Toast tables are working now, the toast data is stored in zheap.
Apart from having a consistency for storing toast data in the same
storage engine as main data, it has the advantage of early cleanup
which means the space for deleted rows can be reclaimed as soon as the
transaction commits. This is good for toast tables as each update in
toast table is a DELETE+INSERT.

Alignment of tuples is changed such that we don’t have align padding
between the tuple header and the tuple data as we always make a copy
of the tuple to support in-place updates. Likewise, we ideally don't
need any alignment padding between tuples. However, there are places
in zheap code where we access tuple header directly from page (ex.
zheap_delete, zheap_update, etc.) for which we want them to be aligned
at the two-byte boundary). We omit all alignment padding for
pass-by-value types. Even in the current heap, we never point directly
to such values, so the alignment padding doesn’t help much; it lets us
fetch the value using a single instruction, but that is all.
Pass-by-reference types will work as they do in the heap. We can't
directly access unaligned values; instead, we need to use memcpy. We
believe that the space savings will more than pay for the additional
CPU costs.

Vacuum full is implemented in such a way that we don't copy the
information required for MVCC-aware scans. We copy only LIVE tuples
in new heap and freeze them before storing in new heap. This is not a
good idea as we lose all the visibility information of tuples, but
OTOH, the same can't be copied from the original tuple as that is
maintained in undo and we don't have the facility to modify
undorecords. We can either allow to modify undo records or write
special kind of undo records which will capture the required
visibility information. I think it will be tricky to do this and not
sure if it is valuable to put a whole lot of effort without making
basic things work and another thing is that after zheap, the need of
vacuum will anyway be minimized to a good extent.
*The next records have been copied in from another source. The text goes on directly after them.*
-- ==== Sys2Proof/Machine/LoadStore.lean ====
section
/-! DEFINITION. Loads and stores (41_load_store.md): the shared load and store, then one definition per row of the opcode table. -/

namespace Sys2Proof.Machine

/-- A load: the operand value into a register, Z and N from it (41_load_store.md R160 to R162). -/
def load (put : State → Byte → State) (o : Operand) (s : State) : Result :=
  runResolved o (fun ea s => .next ((put s (operandValue o ea s)).setZN (operandValue o ea s))) s

/-- A store: a byte to the effective address, which is not read; no flag (41_load_store.md R163 to R165). -/
def store (value : State → Byte) (o : Operand) (s : State) : Result :=
  runResolved o (fun ea s => .next (s.write8 ea (value s))) s

/-- LDA #imm8, opcode 0xA9 (R160). -/
def execLdaImm (imm8 : Byte) (s : State) : Result := load State.setA (.imm imm8) s

/-- LDA zp8, opcode 0xA5 (R160). -/
def execLdaZp (zp8 : Byte) (s : State) : Result := load State.setA (.zp zp8) s

/-- LDA zp8,X, opcode 0xB5 (R160). -/
def execLdaZpx (zp8 : Byte) (s : State) : Result := load State.setA (.zpx zp8) s

/-- LDA addr, opcode 0xAD (R160). -/
def execLdaAbs (addr : Word) (s : State) : Result := load State.setA (.abs addr) s

/-- LDA addr,X, opcode 0xBD (R160). -/
def execLdaAbsx (addr : Word) (s : State) : Result := load State.setA (.absx addr) s

/-- LDA addr,Y, opcode 0xB9 (R160). -/
def execLdaAbsy (addr : Word) (s : State) : Result := load State.setA (.absy addr) s

/-- LDA (zp8,X), opcode 0xA1 (R160). -/
def execLdaIndx (zp8 : Byte) (s : State) : Result := load State.setA (.indx zp8) s

/-- LDA (zp8),Y, opcode 0xB1 (R160). -/
def execLdaIndy (zp8 : Byte) (s : State) : Result := load State.setA (.indy zp8) s

/-- LDX #imm8, opcode 0xA2 (R161). -/
def execLdxImm (imm8 : Byte) (s : State) : Result := load State.setX (.imm imm8) s

/-- LDX zp8, opcode 0xA6 (R161). -/
def execLdxZp (zp8 : Byte) (s : State) : Result := load State.setX (.zp zp8) s

/-- LDX zp8,Y, opcode 0xB6 (R161). -/
def execLdxZpy (zp8 : Byte) (s : State) : Result := load State.setX (.zpy zp8) s

/-- LDX addr, opcode 0xAE (R161). -/
def execLdxAbs (addr : Word) (s : State) : Result := load State.setX (.abs addr) s

/-- LDX addr,Y, opcode 0xBE (R161). -/
def execLdxAbsy (addr : Word) (s : State) : Result := load State.setX (.absy addr) s

/-- LDY #imm8, opcode 0xA0 (R162). -/
def execLdyImm (imm8 : Byte) (s : State) : Result := load State.setY (.imm imm8) s

/-- LDY zp8, opcode 0xA4 (R162). -/
def execLdyZp (zp8 : Byte) (s : State) : Result := load State.setY (.zp zp8) s

/-- LDY zp8,X, opcode 0xB4 (R162). -/
def execLdyZpx (zp8 : Byte) (s : State) : Result := load State.setY (.zpx zp8) s

/-- LDY addr, opcode 0xAC (R162). -/
def execLdyAbs (addr : Word) (s : State) : Result := load State.setY (.abs addr) s

/-- LDY addr,X, opcode 0xBC (R162). -/
def execLdyAbsx (addr : Word) (s : State) : Result := load State.setY (.absx addr) s

/-- STA zp8, opcode 0x85 (R163). -/
def execStaZp (zp8 : Byte) (s : State) : Result := store State.a (.zp zp8) s

/-- STA zp8,X, opcode 0x95 (R163). -/
def execStaZpx (zp8 : Byte) (s : State) : Result := store State.a (.zpx zp8) s

/-- STA addr, opcode 0x8D (R163). -/
def execStaAbs (addr : Word) (s : State) : Result := store State.a (.abs addr) s

/-- STA addr,X, opcode 0x9D (R163). -/
def execStaAbsx (addr : Word) (s : State) : Result := store State.a (.absx addr) s

/-- STA addr,Y, opcode 0x99 (R163). -/
def execStaAbsy (addr : Word) (s : State) : Result := store State.a (.absy addr) s

/-- STA (zp8,X), opcode 0x81 (R163). -/
def execStaIndx (zp8 : Byte) (s : State) : Result := store State.a (.indx zp8) s

/-- STA (zp8),Y, opcode 0x91 (R163). -/
def execStaIndy (zp8 : Byte) (s : State) : Result := store State.a (.indy zp8) s

/-- STX zp8, opcode 0x86 (R164). -/
def execStxZp (zp8 : Byte) (s : State) : Result := store State.x (.zp zp8) s

/-- STX zp8,Y, opcode 0x96 (R164). -/
def execStxZpy (zp8 : Byte) (s : State) : Result := store State.x (.zpy zp8) s

/-- STX addr, opcode 0x8E (R164). -/
def execStxAbs (addr : Word) (s : State) : Result := store State.x (.abs addr) s

/-- STY zp8, opcode 0x84 (R165). -/
def execStyZp (zp8 : Byte) (s : State) : Result := store State.y (.zp zp8) s

/-- STY zp8,X, opcode 0x94 (R165). -/
def execStyZpx (zp8 : Byte) (s : State) : Result := store State.y (.zpx zp8) s

/-- STY addr, opcode 0x8C (R165). -/
def execStyAbs (addr : Word) (s : State) : Result := store State.y (.abs addr) s

end Sys2Proof.Machine
end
Serializable isolation is also supported, we don't need to make any
major changes except for making it understand ZheapTuple (used TID in
the required API's). I think this part needs some changes after
integration with pluggable storage API. We have a special handling
for the tuples which are in-place updated or the latest transaction
that modified that tuple got aborted. In that case, we check whether
the latest committed transaction that modified that tuple is a
concurrent transaction. Based on that, we take a decision on whether
we have any serialization conflict.

In zheap, for sub-transactions we don't need to generate new xid as
the visibility information for a particular tuple is present in undo
and on Rollabck To Savepoint, we apply the required undo to make the
state of the tuples as they were before the particular transaction.
This gives us a performance/scalability boost when sub-transactions
are involved as we don't need to acquire XIDGenLock for
subtransaction. Apart from the above benefits, we need this for zheap
as otherwise the undo chain for each transaction won't be linear and
we save allocating additional slots for the each transaction id at the
page level.

Undo workers and transaction rollbacks are working now. My colleague
Dilip has posted a separate patch [1] for this as this can have some
use cases without zheap as well and Thomas has just posted a patch
using that facility.

Some of the other features like row movement for an update of
partition key are also handled.

In short, now most of the user-visible features are working. The make
installcheck for zheap has 12 failures and all are mostly due to the
plan or some stats changes as zheap has additional meta pages (meta
page and TPD pages) and or we have inplace updates. So in most cases
either additional ORDER BY needs to be added or some minor tweak in
the query is required. The isolation test has one failure which again
is due to inplace updates and seems to be a valid case, but needs a
bit more investigation. We have yet to support JIT for zheap, so the
corresponding tests would also fail.

Some of the main things that are not working:
Logical decoding - I am not sure at this stage whether it is a must
for the first version of zheap. Surely, we can have a basic design
ready.
Snapshot too old - This feature allows the data in heap pages to be
removed in presence of old transactions. This is going to work
differently for zheap as we want the undo for older snapshots to
go-away rather than based on heap pages as we do for current heap.
One can argue that we should make it similar to the current heap, but
I see a lot less value in that as this new heap works entirely
differently and we can have a better implementation for that.
Delete marking in indexes - This will allow inplace updates even when
index columns are updated and additionally with this we can avoid the
need for a dedicated vacuum process to perform retail deletes. This
is the feature we definitely want to do separate than the main heap
because current indexes work with zheap without any major changes.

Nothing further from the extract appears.